YOUR GOAL:
Nothing below is to be printed except the lines between the line holding "theorem keyOf_table (bits" and the line holding "CmpParams.default.key = .high 14 := rfl", inclusive, each exactly as it appears.

--- DATASET EXTRACT Enclosed Below ---

/-- `CMDD.op = 10` in a decompressor unit that is not FAULTED is an `IllegalCommand` (R93, R238). -/
theorem exec_cmddReserved2_of_run {s : State} {d : Dec} (h : AtDec s d) (hrun : d.fault = false) :
    exec .cmddReserved2 s = .next (s.setDec (d.raise (.illegalCommand .reserved))) := by
  rw [← Dec.unlessFaulted_of_run (f := fun u => u.raise (.illegalCommand .reserved)) hrun]
  exact onDec_of h

/-- The two reserved codes of a decompressor unit are one command. -/
theorem exec_cmddReserved3_eq (s : State) : exec .cmddReserved3 s = exec .cmddReserved2 s := rfl

@[simp] theorem causeCode_illegalCommand (which : CommandName) : causeCode (.illegalCommand which) = 7 := rfl

/-! ### The statements -/

/-- Settles O1: the decoder reads back both fields of the word. -/
theorem commandWordsOfCompressor : Obligations.CommandWordsOfCompressor :=
  decodeCmdc_append

/-- Settles O2: the fields of the word, and a FRESH unit's `LOAD`, which reads the FIRST record. -/
theorem commandWordsOfDecompressor : Obligations.CommandWordsOfDecompressor :=
  ⟨decodeCmdd_append, fun _ _ flag flag' hat hfirst => exec_load_of_first hat hfirst flag flag'⟩

/-- Settles O34: the reserved codes are the last rows of the decoders, and each raises `IllegalCommand`. -/
theorem reservedCodesAreIllegal : Obligations.ReservedCodesAreIllegal := by
  unfold Obligations.ReservedCodesAreIllegal
  refine ⟨fun value => ?cmdc, fun flag => ⟨?cmdd2, ?cmdd3⟩, fun s c hat hrun => ?cmp, fun s d hat hrun => ?dec⟩
  case cmdc => simp [decodeCmdc_append]
  case cmdd2 => simp [decodeCmdd_append]
  case cmdd3 => simp [decodeCmdd_append]
  case cmp => exact ⟨exec_cmdcReserved_of_run hat hrun, c.raise_fault _, by simp⟩
  case dec =>
    have hexec := exec_cmddReserved2_of_run hat hrun
    exact ⟨hexec, (exec_cmddReserved3_eq s).trans hexec, d.raise_fault _, by simp⟩

end Sys2Proof.Machine
end

/-! ## The Reference Ring (40_ring.md R121 to R125, O15 to O18)

`IndexOf` searches by age, the number of insertions since an entry was written, so it is first described in ages
(`Cmp.indexOf_eq_some_iff_age`, `Cmp.indexOf_eq_none_iff_age`); age `j` is insertion index `s.size - j`, and the live ages,
0 to `min(s.size, 127)`, are the live indices read from the newest down. -/

section
namespace Sys2Proof.Machine

/-! ### Keys (R122) -/

/-- The number a key function works on is the value shifted down to its high-order bits. -/
theorem highBits_eq_toNat_ushiftRight (bits : Nat) (v : Word) : highBits bits v = (v >>> (64 - bits)).toNat := by
  rw [highBits, BitVec.toNat_ushiftRight, Nat.shiftRight_eq_div_pow]

@[simp] theorem keyOf_high (bits : Nat) (v : Word) : keyOf (.high bits) v = highBits bits v := rfl

@[simp] theorem keyOf_table (bits : Nat) (entries : List Nat) (v : Word) :
    keyOf (.table bits entries) v = entries.getD (highBits bits v) 0 := rfl

@[simp] theorem CmpParams.default_key : CmpParams.default.key = .high 14 := rfl

/-- The high-order 14 bits are the field `v[63:50]`: nothing lies above bit 63, so the field's width cuts nothing off. -/
theorem highBits_14_eq_extractLsb' (v : Word) : highBits 14 v = (v.extractLsb' 50 14).toNat := by
  have hfits : v.toNat / 2 ^ 50 < 2 ^ 14 := Nat.div_lt_of_lt_mul v.isLt
  rw [highBits, BitVec.extractLsb'_toNat, Nat.shiftRight_eq_div_pow, Nat.mod_eq_of_lt hfits]

/-! ### `Insert` (R121) -/

/-- The ring after `Insert`, slot by slot: the slot written is 0 for the first value and the new count mod 128 after it. -/
theorem Ring.get_put_inserted (r : Ring) (first : Bool) (size : Nat) (v : Word) {i : Nat} (hi : i < 128) :
    Ring.get (Ring.put r (if first then 0 else size + 1) v) i =
      if i = (if first = true then 0 else (size + 1) % 128) then v else Ring.get r i := by
  rw [Ring.get_put, Nat.mod_eq_of_lt hi]
  cases first <;> simp [eq_comm]

/-! ### `IndexOf` (R123) -/

/-- No entry of a FRESH unit is live. -/
@[simp] theorem Cmp.indexOf_of_first {c : Cmp} (h : c.first = true) (k : Nat) : c.indexOf k = none := by
  simp [Cmp.indexOf, h]

/-- A match is the entry of the least live age that has the key. -/
theorem Cmp.indexOf_eq_some_iff_age {c : Cmp} (h : c.first = false) (k i : Nat) :
    c.indexOf k = some i ↔
      ∃ j, j ≤ min c.size 127 ∧ c.size - j = i ∧ keyOf c.params.key (Ring.get c.ring (c.size - j)) = k ∧
        ∀ j', j' < j → keyOf c.params.key (Ring.get c.ring (c.size - j')) ≠ k := by
  simp only [Cmp.indexOf, h, Bool.false_eq_true, if_false, Option.map_eq_some_iff, List.find?_range_eq_some,
    List.mem_range, Nat.lt_succ_iff, beq_iff_eq, Bool.not_eq_true', beq_eq_false_iff_ne]
  exact exists_congr fun j => by tauto

/-- There is no match exactly when no live age has the key. -/
theorem Cmp.indexOf_eq_none_iff_age {c : Cmp} (h : c.first = false) (k : Nat) :
    c.indexOf k = none ↔ ∀ j, j ≤ min c.size 127 → keyOf c.params.key (Ring.get c.ring (c.size - j)) ≠ k := by
  simp only [Cmp.indexOf, h, Bool.false_eq_true, if_false, Option.map_eq_none_iff, List.find?_range_eq_none,
    Nat.lt_succ_iff, Bool.not_eq_true', beq_eq_false_iff_ne, ne_eq]

/-- The indices newer than that of age `j` are those of the lesser ages. -/
theorem forall_age_lt_iff {size j : Nat} (hj : j ≤ size) (P : Nat → Prop) :
    (∀ j', j' < j → P (size - j')) ↔ ∀ i, size - j < i → i ≤ size → P i := by
  constructor
  · intro hage i hlt hle
    simpa [Nat.sub_sub_self hle] using hage (size - i) (by omega)
  · intro hindex j' hj'
    exact hindex (size - j') (by omega) (Nat.sub_le _ _)

/-- The indices of the live ages are the live insertion indices. -/
theorem forall_live_age_iff (size : Nat) (P : Nat → Prop) :
    (∀ j, j ≤ min size 127 → P (size - j)) ↔ ∀ i, size - 127 ≤ i → i ≤ size → P i := by
  constructor
  · intro hage i hlive hle
    simpa [Nat.sub_sub_self hle] using hage (size - i) (by omega)
  · intro hindex j hj
    exact hindex (size - j) (by omega) (Nat.sub_le _ _)

/-- `IndexOf` in insertion indices: the match is live and has the key, and no newer entry has it. -/
theorem Cmp.indexOf_eq_some_iff {c : Cmp} (h : c.first = false) (k i : Nat) :
    c.indexOf k = some i ↔
      i ≤ c.size ∧ c.size - 127 ≤ i ∧ keyOf c.params.key (Ring.get c.ring i) = k ∧
        ∀ j, i < j → j ≤ c.size → keyOf c.params.key (Ring.get c.ring j) ≠ k := by
  rw [Cmp.indexOf_eq_some_iff_age h]
  constructor
  · rintro ⟨j, hj, rfl, hkey, hnewer⟩
    have hage : j ≤ c.size := hj.trans (min_le_left _ _)
    exact ⟨Nat.sub_le _ _, by omega, hkey, (forall_age_lt_iff hage _).mp hnewer⟩
  · rintro ⟨hle, hlive, hkey, hnewer⟩
    have hage : c.size - (c.size - i) = i := Nat.sub_sub_self hle
    refine ⟨c.size - i, by omega, hage, by rwa [hage], ?_⟩
    exact (forall_age_lt_iff (Nat.sub_le _ _) _).mpr (by rwa [hage])

theorem Cmp.indexOf_eq_none_iff {c : Cmp} (h : c.first = false) (k : Nat) :
    c.indexOf k = none ↔
      ∀ j, c.size - 127 ≤ j → j ≤ c.size → keyOf c.params.key (Ring.get c.ring j) ≠ k := by
  rw [Cmp.indexOf_eq_none_iff_age h]
  exact forall_live_age_iff c.size fun i => keyOf c.params.key (Ring.get c.ring i) ≠ k

/-! ### `Value` (R125) -/

/-- The test of R125 for an invalid slot is the negation of R21's for a valid one. -/
theorem slotValid_eq_false_iff (first : Bool) (size i : Nat) :
    slotValid first size i = false ↔ first = true ∨ min size 127 < i := by
  cases first with
  | true => simp
  | false =>
    rw [slotValid, Bool.not_false, Bool.true_and, decide_eq_false_iff_not, not_le]
    exact (or_iff_right Bool.false_ne_true).symm

/-- A slot read is taken mod 128. -/
@[simp] theorem Ring.get_mod (r : Ring) (i : Nat) : Ring.get r (i % 128) = Ring.get r i :=
  Ring.get_congr r (Nat.mod_mod i 128)

theorem Dec.value_of_valid {d : Dec} {slot : Nat} (h : slotValid d.first d.size (slot % 128) = true) :
    d.value slot = .ok (Ring.get d.ring slot) := by
  simp [Dec.value, h]

theorem Dec.value_of_invalid {d : Dec} {slot : Nat} (h : slotValid d.first d.size (slot % 128) = false) :
    d.value slot = .error (.ringIndexOutOfRange (slot % 128)) := by
  simp [Dec.value, h]

/-! ### The statements -/

/-- Settles O15: both forms of key function are functions of `highBits`, which is the value shifted right. -/
theorem keyDependsOnHighBits : Obligations.KeyDependsOnHighBits := by
  unfold Obligations.KeyDependsOnHighBits
  refine ⟨fun bits entries v w _ _ hshift => ?agree, fun v => ?default⟩
  case agree =>
    have hbits : highBits bits v = highBits bits w := by
      rw [highBits_eq_toNat_ushiftRight, highBits_eq_toNat_ushiftRight, hshift]
    simp [hbits]
  case default => rw [CmpParams.default_key, keyOf_high, highBits_14_eq_extractLsb']

/-- Settles O16: in both units `Insert` is one write of the ring and one update of the count. -/
theorem insertWritesNewestSlot : Obligations.InsertWritesNewestSlot := by
  unfold Obligations.InsertWritesNewestSlot
  refine ⟨fun c v => ?cmp, fun d v => ?dec⟩
  case cmp =>
    rw [Cmp.insert_eq]
    exact ⟨rfl, fun i hi => Ring.get_put_inserted c.ring c.first c.size v hi⟩
  case dec =>
    rw [Dec.insert_eq]
    exact ⟨rfl, fun i hi => Ring.get_put_inserted d.ring d.first d.size v hi⟩

/-- Settles O17: the search by age, said in insertion indices. -/
theorem indexOfFindsNewestLive : Obligations.IndexOfFindsNewestLive :=
  fun _ k => ⟨fun h => Cmp.indexOf_of_first h k, fun h => Cmp.indexOf_eq_some_iff h k,
    fun h => Cmp.indexOf_eq_none_iff h k⟩

/-- Settles O18: the two outcomes of `Value` are those of the validity test on the slot mod 128. -/
theorem valueReadsValidSlots : Obligations.ValueReadsValidSlots := by
  unfold Obligations.ValueReadsValidSlots
  intro d slot
  cases hvalid : slotValid d.first d.size (slot % 128) with
  | false => rw [if_pos ((slotValid_eq_false_iff _ _ _).mp hvalid), Dec.value_of_invalid hvalid]
  | true =>
    have hno : ¬(d.first = true ∨ min d.size 127 < slot % 128) := by
      rw [← slotValid_eq_false_iff, hvalid]; decide
    rw [if_neg hno, Dec.value_of_valid hvalid, Ring.get_mod]

end Sys2Proof.Machine
end

/-! ## Bit counts and buckets (41_buffers_and_tables.md R140 to R144, O11, O12)

Each count is the first position of a search over the 64 bits, from the top or from the bottom, and a non-zero value has
a position where the search succeeds. `BUCKET` and `BucketSel` are adjoint (`bucket_le_iff`), which says in one line that
`BucketSel` is the largest selector whose bound does not exceed the count, and that it is monotone. -/

section
namespace Sys2Proof.Machine

/-- A search upwards from 0 that can succeed stops at the first position with the property. -/
theorem find?_range_getD_spec {n : Nat} {p : Nat → Bool} (h : ∃ i, i < n ∧ p i = true) :
    ((List.range n).find? p).getD n < n ∧ p (((List.range n).find? p).getD n) = true ∧
      ∀ j, j < ((List.range n).find? p).getD n → p j = false := by
  cases hfind : (List.range n).find? p with
  | none =>
    obtain ⟨i, hi, hpi⟩ := h
    simpa [hpi] using List.find?_range_eq_none.mp hfind i hi
  | some k =>
    obtain ⟨hpk, hk, hbefore⟩ := List.find?_range_eq_some.mp hfind
    exact ⟨List.mem_range.mp hk, hpk, by simpa using hbefore⟩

--- End of Enclosed DATASET EXTRACT ---

SOLUTION BELOW:
@[simp] theorem keyOf_table (bits : Nat) (entries : List Nat) (v : Word) :
    keyOf (.table bits entries) v = entries.getD (highBits bits v) 0 := rfl

@[simp] theorem CmpParams.default_key : CmpParams.default.key = .high 14 := rfl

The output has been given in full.